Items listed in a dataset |
-- ==== Sys2Proof/Machine/Coil.lean ====
section
/-! DEFINITION. The Coil Driver's operations: SET_WIRING, INIT_OUTPUTS, SET_COILS (40_coil_driver.md), and DISABLE_COILS
(41_action_engine.md R124). -/

namespace Sys2Proof.Machine

/-- SET_WIRING (40_coil_driver.md R81, R82). -/
def execSetWiring (var : Variant) (s : State) : Result :=
  match s.wiring with
  | .unbound => .next (putResult (putWiring s var) none)
  | .bound _ => .refused .wiringRebind

/-- INIT_OUTPUTS (40_coil_driver.md R83). No port is written, so a coil line keeps the level its port bit had, where the spec
leaves the level open until the first coil write: DESIGN CHOICE (unsafe, log 18). -/
def execInitOutputs (s : State) : Result :=
  match s.wiring with
  | .unbound => .fault .notInitialised
  | .bound _ => if s.outInit then .refused .outputsReinit else .next (putResult (putOutInit s) none)

/-- SET_COILS (40_coil_driver.md R88). -/
def execSetCoils (right left : Pattern) (s : State) : Result :=
  andThen (setCoilsInternal right left s) fun t => .next (putResult t none)

/-- DISABLE_COILS (41_action_engine.md R124). -/
def execDisableCoils (s : State) : Result :=
  andThen (setCoilsInternal 0 0 s) fun t => .next (putResult t none)

end Sys2Proof.Machine
end

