-- ==== Sys2Proof/Machine/Core.lean ====
section
/-! DEFINITION. The machine as the host runs it. -/

def Sys2Proof.core : Host.Core := { State := Sys2Proof.Machine.State, Fault := Sys2Proof.Machine.Fault, Refusal := Sys2Proof.Machine.Refusal, step := Sys2Proof.Machine.step, reset := Sys2Proof.Machine.State.reset }
end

ABOUT THIS TASK | What you give back must match the records word for word.

SOLUTION TO THE PROBLEM |
-- ==== Sys2Proof/Machine/Coil.lean ====
section
/-! DEFINITION. The Coil Driver's operations: SET_WIRING, INIT_OUTPUTS, SET_COILS (40_coil_driver.md), and DISABLE_COILS
(41_action_engine.md R124). -/

namespace Sys2Proof.Machine

/-- SET_WIRING (40_coil_driver.md R81, R82). -/
def execSetWiring (var : Variant) (s : State) : Result :=
  match s.wiring with
  | .unbound => .next (putResult (putWiring s var) none)
  | .bound _ => .refused .wiringRebind

/-- INIT_OUTPUTS (40_coil_driver.md R83). No port is written, so a coil line keeps the level its port bit had, where the spec
leaves the level open until the first coil write: DESIGN CHOICE (unsafe, log 18). -/
def execInitOutputs (s : State) : Result :=
  match s.wiring with
  | .unbound => .fault .notInitialised
  | .bound _ => if s.outInit then .refused .outputsReinit else .next (putResult (putOutInit s) none)

/-- SET_COILS (40_coil_driver.md R88). -/
def execSetCoils (right left : Pattern) (s : State) : Result :=
  andThen (setCoilsInternal right left s) fun t => .next (putResult t none)

/-- DISABLE_COILS (41_action_engine.md R124). -/
def execDisableCoils (s : State) : Result :=
  andThen (setCoilsInternal 0 0 s) fun t => .next (putResult t none)

end Sys2Proof.Machine
end

-- ==== Sys2Proof/Machine/Core.lean ====
section
/-! DEFINITION. The machine as the host runs it. -/

def Sys2Proof.core : Host.Core := { State := Sys2Proof.Machine.State, Fault := Sys2Proof.Machine.Fault, Refusal := Sys2Proof.Machine.Refusal, step := Sys2Proof.Machine.step, reset := Sys2Proof.Machine.State.reset }
end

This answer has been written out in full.